MILAN-JUVENTUS - La prima considerazione è stata per la sfida delle sfide, in programma questo sabato: il grande incontro tra Milan e Juventus. "Può essere una gara decisiva, dato che non mancano tantissime partite. I bianconeri sono andati oltre le previsioni di molti, mentre i rossoneri hanno giocato un campionato di straordinario valore. Le nostre squadre si faranno valore anche in campo internazionale. Boateng? Quando mancano i grandi campioni, anche per la Serie A lasciano il segno. Nella singola gara forse no, ma nell'arco di una stagione si tratta di assenze importanti, anche se non decisive".
PANCHINA D'ORO - Doverosa parentesi per l'ennesimo, prestigioso riconoscimento raccolto da Vicini in una carriera ricca di soddisfazioni: "Mi fa piacere, pare che non si tratti di un premio alla carriera ma per la vita che ho passato nel mondo del calcio: sono stato anche presidente dell'Assoallenatori, sono stato un uomo del pallone.
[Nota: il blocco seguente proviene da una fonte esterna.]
-- ==== Sys2Proof/Machine/Commands.lean ====
section
/-! DEFINITION. The command interpreter: the assigned opcodes (R428, R431), the checks of R421 in their order, admission (R470), the
reply cache (R423), sealed commands (R469), and what a manager does with a command (R312). -/

namespace Sys2Proof.Machine

/-! ### The assigned opcodes -/

/-- An assigned opcode: its number, the fewest and the most parameter words it takes, what it does. -/
structure OpSpec where
  opcode : Nat
  low : Nat
  high : Nat
  run : Handler

def opPing : OpSpec := ⟨0x001, 0, 0, hPing⟩
def opReadReg : OpSpec := ⟨0x002, 1, 1, hReadReg⟩
def opWriteReg : OpSpec := ⟨0x003, 1, 1018, hWriteReg⟩
def opSafeDark : OpSpec := ⟨0x004, 1, 1, hSafeDark⟩
def opRouteSet : OpSpec := ⟨0x005, 1, 1018, hRouteSet⟩
def opTimeRead : OpSpec := ⟨0x006, 1, 1, hTimeRead⟩
def opBisqueLoad : OpSpec := ⟨0x007, 1, 1, hBisqueLoad⟩
def opStageStatus : OpSpec := ⟨0x008, 0, 0, hStageStatus⟩
def opLinkReset : OpSpec := ⟨0x009, 1, 1, hLinkReset⟩
def opCensusCall : OpSpec := ⟨0x00A, 1, 1, hCensusCall⟩
def opPlace : OpSpec := ⟨0x00B, 1, 1018, hPlace⟩
def opMapSend : OpSpec := ⟨0x00C, 0, 1018, hMapSend⟩
def opTakeover : OpSpec := ⟨0x00D, 1, 1, hTakeover⟩
def opBakeOpen : OpSpec := ⟨0x101, 3, 3, hBakeOpen⟩
def opBakeWrite : OpSpec := ⟨0x102, 0, 1018, hBakeWrite⟩
def opBakeClose : OpSpec := ⟨0x103, 0, 0, hBakeClose⟩
def opLogRead : OpSpec := ⟨0x104, 2, 2, hLogRead⟩
def opBakeAbort : OpSpec := ⟨0x105, 0, 0, hBakeAbort⟩
def opAuditAccept : OpSpec := ⟨0x106, 0, 0, hAuditAccept⟩
def opPowerState : OpSpec := ⟨0x107, 3, 3, hPowerState⟩
def opSoftReset : OpSpec := ⟨0x108, 3, 3, hSoftReset⟩
def opBisqueWrite : OpSpec := ⟨0x109, 3, 3, hBisqueWrite⟩
def opOwnerFlashWrite : OpSpec := ⟨0x10A, 3, 3, hOwnerFlashWrite⟩
def opUpdateStage : OpSpec := ⟨0x111, 2, 2, hUpdateStage⟩
def opUpdateActivate : OpSpec := ⟨0x112, 2, 2, hUpdateActivate⟩
def opUpdateCommit : OpSpec := ⟨0x113, 0, 0, hUpdateCommit⟩
def opClaim : OpSpec := ⟨0x201, 22, 22, hClaim⟩
def opOwnerTransfer : OpSpec := ⟨0x202, 23, 1018, hOwnerTransfer⟩
def opSessionHello : OpSpec := ⟨0x203, 22, 22, hSessionHello⟩
def opSessionAuth : OpSpec := ⟨0x204, 2, 1018, hSessionAuth⟩
def opAttest : OpSpec := ⟨0x205, 13, 13, hAttest⟩
def opKeyLoad : OpSpec := ⟨0x206, 2, 1018, hKeyLoad⟩
def opKeyDrop : OpSpec := ⟨0x207, 1, 1, hKeyDrop⟩
def opProvision : OpSpec := ⟨0x208, 64, 1018, hProvision⟩
def opDebugUnlock : OpSpec := ⟨0x209, 2, 1018, hDebugUnlock⟩
def opFloorSet : OpSpec := ⟨0x20A, 3, 1018, hFloorSet⟩
def opSessionClose : OpSpec := ⟨0x20B, 1, 1, hSessionClose⟩
def opPolicySet : OpSpec := ⟨0x20C, 2, 1018, hPolicySet⟩
def opTimeSchedule : OpSpec := ⟨0x401, 6, 6, hTimeSchedule⟩
def opTimePhase : OpSpec := ⟨0x402, 4, 4, hTimePhase⟩
def opTimeAdjust : OpSpec := ⟨0x403, 3, 3, hTimeAdjust⟩
def opLinkWake : OpSpec := ⟨0x501, 1, 1, hLinkWake⟩
def opLinkCensus : OpSpec := ⟨0x502, 0, 0, hLinkCensus⟩
def opMemWrite : OpSpec := ⟨0x601, 2, 1018, hMemWrite⟩
def opMemRead : OpSpec := ⟨0x602, 3, 3, hMemRead⟩
def opEncodeSpySub : OpSpec := ⟨0x801, 1, 1, hSpySub⟩
def opKilnCommit : OpSpec := ⟨0x904, 2, 2, hKilnCommit⟩
def opKilnLutLoad : OpSpec := ⟨0x905, 2, 2, hKilnLutLoad⟩
def opKilnRelease : OpSpec := ⟨0x906, 1, 1, hKilnRelease⟩
def opKilnSurfDefine : OpSpec := ⟨0x907, 4, 4, hSurfDefine⟩
def opGlazeLutLoad : OpSpec := ⟨0xA01, 2, 2, hGlazeLutLoad⟩
def opGlazeSetLoad : OpSpec := ⟨0xA02, 3, 3, hGlazeSetLoad⟩
def opGlazeCtxLoad : OpSpec := ⟨0xA03, 5, 5, hCtxLoad⟩
def opGlazeCtxRead : OpSpec := ⟨0xA04, 4, 4, hCtxRead⟩
def opCalLossLoad : OpSpec := ⟨0xA05, 2, 2, hLossLoad⟩
def opCalRun : OpSpec := ⟨0xA06, 1, 1, hCalRun⟩
def opCalSave : OpSpec := ⟨0xA07, 1, 1, hCalSave⟩
def opEmitFaultRead : OpSpec := ⟨0xB01, 2, 2, hFaultRead⟩
def opEmitFaultClear : OpSpec := ⟨0xB02, 1, 1, hFaultClear⟩
def opStampGo : OpSpec := ⟨0xC01, 0, 0, hStampGo⟩
def opStampAbort : OpSpec := ⟨0xC02, 0, 0, hStampAbortAll⟩
def opDeflateJob : OpSpec := ⟨0xD01, 5, 21, hDeflateJob⟩
def opDeflateSupply : OpSpec := ⟨0xD02, 3, 3, hDeflateSupply⟩
def opDeflateAbort : OpSpec := ⟨0xD03, 1, 1, hDeflateAbort⟩
/-- SEALED_CMD is opened by the interpreter itself. -/
def opSealedCmd : OpSpec := ⟨0x210, 8, 1018, fun _ _ s => (.badParam, s)⟩

def opTable : List OpSpec :=
  [opPing, opReadReg, opWriteReg, opSafeDark, opRouteSet, opTimeRead, opBisqueLoad, opStageStatus, opLinkReset, opCensusCall,
   opPlace, opMapSend, opTakeover, opBakeOpen, opBakeWrite, opBakeClose, opLogRead, opBakeAbort, opAuditAccept, opPowerState,
   opSoftReset, opBisqueWrite, opOwnerFlashWrite, opUpdateStage, opUpdateActivate, opUpdateCommit]
  ++ [opClaim, opOwnerTransfer, opSessionHello, opSessionAuth, opAttest, opKeyLoad, opKeyDrop, opProvision, opDebugUnlock,
   opFloorSet, opSessionClose, opPolicySet, opSealedCmd, opTimeSchedule, opTimePhase, opTimeAdjust, opLinkWake, opLinkCensus,
   opMemWrite, opMemRead, opEncodeSpySub]
  ++ [opKilnCommit, opKilnLutLoad, opKilnRelease, opKilnSurfDefine, opGlazeLutLoad, opGlazeSetLoad, opGlazeCtxLoad, opGlazeCtxRead,
   opCalLossLoad, opCalRun, opCalSave, opEmitFaultRead, opEmitFaultClear, opStampGo, opStampAbort, opDeflateJob, opDeflateSupply,
   opDeflateAbort]

/-- The assignment of an opcode, if a chapter makes one. -/
def opFind (n : Nat) : Option OpSpec := opTable.find? (fun o => o.opcode = n)

/-! ### Step 4: admission (R466, R470) -/

/-- Opcodes admitted without a session. -/
def openOp (n : Nat) : Bool := [0x001, 0x006, 0x008, 0x205, 0x203, 0x204, 0x20B, 0x210].contains n
/-- Opcodes admitted in an OBSERVE session. -/
def observeOp (n : Nat) : Bool := [0x001, 0x002, 0x006, 0x008, 0x104, 0x602, 0x205, 0x801].contains n

/-- What admission holds against an opcode from a source. -/
def State.admission (s : State) (src : Source) (n : Nat) : Option Ans :=
  match src.seals with
  | (sid, _) :: _ =>
    match (s.sessionOf sid).map (fun i => s.r Reg.SECURE_SESSION_STATE i) with
    | some 2 => if n = 0x201 then some .denied else none
    | some 3 => if observeOp n then none else some .denied
    | _ => some .noSession
  | [] =>
    match src.via with
    | .udp => if openOp n then none else some .noSession
    | .spi => if s.rb Reg.MGMT_STRAPS_CLAIM || openOp n then none else some .noSession
    | .cawell => if [0x201, 0x203, 0x204, 0x20B, 0x210].contains n then some .denied else none

/-! ### Steps 5 and 6: role and stage (R15, R17, R428, R431, R541) -/

/-- The block that an interpreted opcode belongs to; CLOCK and TIME share a group. -/
def opBlock (n : Nat) : Nat := if 0x400 ≤ n then n / 256 else n / 256 - 1

/-- Step 5. -/
def State.roleBar (s : State) (n : Nat) (ps : List Word) : Bool :=
  if n < 0x100 then (n = 2 || n = 3) && s.accessBar ps = some .resource
  else s.role = 3 || !blockOn s.role (opBlock n) || (!s.isMgr && [0x106, 0x502, 0x801].contains n) || (s.isMgr && n = 0x107)

/-- Commands that a block serves only with domains that are held off while others of it are on (R541): the Glaze's pipelines. -/
def State.partHeld (s : State) (n : Nat) : Bool :=
  [0xA01, 0xA02, 0xA05].contains n && (s.domain 68 ≠ 2 || s.domain 69 ≠ 2)

/-- Step 6. -/
def State.stageBar (s : State) (n : Nat) (ps : List Word) : Option Ans :=
  if n < 0x100 then
    if s.role ≠ 3 && s.stage = 0 && n ≠ 1 && n ≠ 8 then some .stage
    else if n = 2 || n = 3 then s.accessBar ps
    else none
  else if !s.mp then some .stage
  else if s.blockFailed (opBlock n) then some .fault
  else if s.blockHeld (opBlock n) || s.partHeld n || ([0x109, 0x111, 0x601, 0x602].contains n && !s.dramUp) then some .stage
  else none

/-! ### Steps 1 to 8 -/

/-- What a command read from registers shows of the moment. -/
def State.refresh (s : State) : State := (s.showStage).showIdle

/-- A newest entry of the reply cache, which keeps 64 (R423). -/
def State.cacheAdd (s : State) (e : CacheEntry) : State :=
  let rest := s.cmd.cache.filter (fun (x : CacheEntry) =>
    !(x.src = e.src && x.opcode = e.opcode && x.tag = e.tag && x.crc = e.crc))
  { s with cmd := { s.cmd with cache := (e :: rest).take 64 } }

/-- The entry of the reply cache that a command matches (R423). -/
def State.cacheHit (s : State) (n : Nat) (c : Cmd) : Option CacheEntry :=
  s.cmd.cache.find? (fun (e : CacheEntry) =>
    e.src = c.src.key && e.opcode = n && e.tag = c.tag && e.crc = crcWords c.params && decide (s.now < e.at_ + cyclesS 2))

/-- Longer replies than a sealed reply holds are asked for (R469): 8 words for each session around the command. -/
def sealTooLong (n : Nat) (c : Cmd) : Bool :=
  let room := 1018 - 8 * c.src.seals.length
  !c.src.seals.isEmpty &&
    ((n = 0x002 && room < bits (nthW c.params 0) 31 20) || (n = 0x602 && room < bits (nthW c.params 2) 9 0)
      || (n = 0x104 && room < 4 * bits (nthW c.params 1) 7 0))

/-- Steps 7 and 8 (R421): the command is executed, cached and answered. -/
def State.execute (s : State) (o : OpSpec) (c : Cmd) : State :=
  let q : Ctx := ⟨o.opcode, c.src, c.tag, c.route, c.inPort⟩
  let e : CacheEntry := ⟨c.src.key, o.opcode, c.tag, crcWords c.params, s.now, 0x100, 0, [], false⟩
  let old := s.refresh
  let s1 := old.cacheAdd e
  let r := if c.params.length < o.low || o.high < c.params.length || sealTooLong o.opcode c then (.badParam, s1) else o.run q c.params s1
  if r.1.code = 0x100 then r.2
  else (r.2.cached c.src o.opcode c.tag r.1.code r.1.detail r.1.words).sendReply old c.src o.opcode c.tag r.1

/-- Steps 1 to 6 and the cache: the answer that stands against the command, or none; and the state after the fence's effects. `some
none` is an answer from the cache of which no reply has been sent yet. -/
def State.judgeCmd (s : State) (o : Option OpSpec) (n : Nat) (c : Cmd) : Option (Option Ans) × State :=
  if 1018 < c.params.length then (some (some .badLength), s)
  else
    let f := match c.fence with
      | some w => s.fenceCheck w
      | none => (none, s)
    match f.1 with
    | some a => (some (some a), f.2)
    | none =>
      match s.cacheHit n c with
      | some e => (some (if e.sent then some ⟨e.code, e.detail, e.words⟩ else none), f.2)
      | none =>
        let t := f.2
        (if o.isNone then some (some .badOpcode)
         else match t.admission c.src n with
          | some a => some (some a)
          | none => if t.roleBar n c.params then some (some .resource) else (t.stageBar n c.params).map some, t)

/-- A sealed command opened (R469): the session's entry, and the words of the inner packet. -/
def State.openSealed (s : State) (c : Cmd) : Ans ⊕ (Nat × List Word) :=
  let ps := c.params
  let sid := bits (nthW ps 0) 35 20
  let ctr := (nthW ps 1).toNat
  if ps.length < 8 || ps.length % 2 = 1 then .inl .badParam
  else
    match s.sessionOf sid with
    | none => .inl .noSession
    | some i =>
      let h := s.hostSession i
      if s.r Reg.SECURE_SESSION_STATE i < 2 then .inl .noSession
      else if ctr < h.ctrUp then .inl (.denied 3)
      else
        let body := (ps.drop 2).take (ps.length - 6)
        let tag := be32 (ps.drop (ps.length - 4))
        let aad := packBytes (((packetWords 0x210 c.tag c.route ps).take 2) ++ ps.take 2)
        match Config.gcmOpen (sessionKey sid h 1) (sessionIv 1 ctr) aad (packBytes body) tag with
        | none => .inl (.denied 2)
        | some plain => .inr (i, unpackBytes plain)

/-- A route word that addresses tiles (R312). -/
def toTiles (route : Word) : Bool := h1Type route ≠ 3

/-- The inner packet in its own length: words beyond 2 + COUNT are the pair's fill. -/
def innerOk (ws : List Word) : Bool := bits (nthW ws 0) 11 0 + 2 + bits (nthW ws 0) 11 0 % 2 = ws.length

/-- A command that a manager forwards, queues or refuses as its state has it (R312, R319, R323). -/
def State.onward_ (s : State) (n : Nat) (c : Cmd) : State :=
  let st := s.r Reg.MGR_PAIR_STATUS_STATE
  if st < 3 then s.sendReply s c.src n c.tag (.denied 1)
  else if st = 4 then s.setMgr { s.mgr with held := s.mgr.held ++ [(n, c)] }
  else s.forwardCmd n c

/-- A command at the interpreter; `fuel` bounds how deep sealed commands lie in one another. -/
def State.interpret (fuel : Nat) (s : State) (o : Option OpSpec) (n : Nat) (c : Cmd) : State :=
  if s.isMgr && toTiles c.route && c.src.via ≠ .cawell && n ≠ 0x210 then
    if 1018 < c.params.length then s.sendReply s c.src n c.tag .badLength
    else
      match s.admission c.src n with
      | some a => s.sendReply s c.src n c.tag a
      | none => s.onward_ n c
  else
    match s.judgeCmd o n c with
    | (some (some a), t) => t.sendReply t c.src n c.tag a
    | (some none, t) => t
    | (none, t) =>
      if n ≠ 0x210 then
        match o with
        | some p => t.execute p c
        | none => t
      else
        let e : CacheEntry := ⟨c.src.key, n, c.tag, crcWords c.params, t.now, 0x100, 0, [], false⟩
        let t := (t.refresh).cacheAdd e
        match if toTiles c.route then .inl .badParam else t.openSealed c with
        | .inl a =>
          let t := t.raiseIf (a = .denied 3) 74 0
          (t.cached c.src n c.tag a.code a.detail a.words).sendReply t c.src n c.tag a
        | .inr (i, ws) =>
          let t := (t.setHost i { t.hostSession i with ctrUp := (nthW c.params 1).toNat + 1 }).useSession i
          let m := bits (nthW ws 0) 35 24
          let inner : Cmd := { c with src := { c.src with seals := (bits (nthW c.params 0) 35 20, c.tag) :: c.src.seals }
                                      tag := bits (nthW ws 0) 23 12, route := nthW ws 1
                                      params := (ws.drop 2).take (bits (nthW ws 0) 11 0), fence := none }
          if !innerOk ws then t.sendReply t inner.src m inner.tag .badLength
          else
            match fuel with
            | 0 => t
            | fuel + 1 => t.interpret fuel (opFind m) m inner

/-! ### Who may send (R15, R426, R466) -/

/-- A CMD packet of the other manager at a manager: R313 applies; a TAKEOVER above the own fence makes it step down (R319). -/
def State.mgrTakes (s : State) (n : Nat) (c : Cmd) : State :=
  match c.fence with
  | none => s
  | some w =>
    let r := s.fenceCheck w
    if r.1.isSome then r.2 else if n = 0x00D then r.2.yieldTo (fenceValue w) else r.2

/-- A command that reached the device, by the transport its source names. -/
def State.take (s : State) (o : Option OpSpec) (n : Nat) (c : Cmd) : State :=
  if !s.alive then s
  else
    let fuel := c.params.length
    match c.src.via with
    | .spi => s.interpret fuel o n c
    | .udp => if s.isMgr then s.interpret fuel o n c else s
    | .cawell =>
      if s.role = 3 || !s.routeHits c.route then s
      else if s.restricted c.inPort n then s
      else if s.isMgr then s.mgrTakes n c
      else s.interpret fuel o n c

end Sys2Proof.Machine
end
Questi premi ti ricordano che hai fatto una bella strada, ma anche che hai un po' di anni sulle spalle".
CAPACITA' DEGLI ALLENATORI - Infine, una disamina delle abilità dei tecnici emergenti in Italia: "Se tutti fanno lo stesso gioco non arrivano tutti primi: si dà la Panchina d'Oro a chi vince il campionato in genere, ma non sempre è così. Se un allenatore va in una squadra di bassa classifica, si leva i grilli dalla testa di dare spettacolo (perché è compito delle grandi squadre), può ottenere risultati. I risultati col bel gioco possono arrivare solo nelle società di maggior rilievo".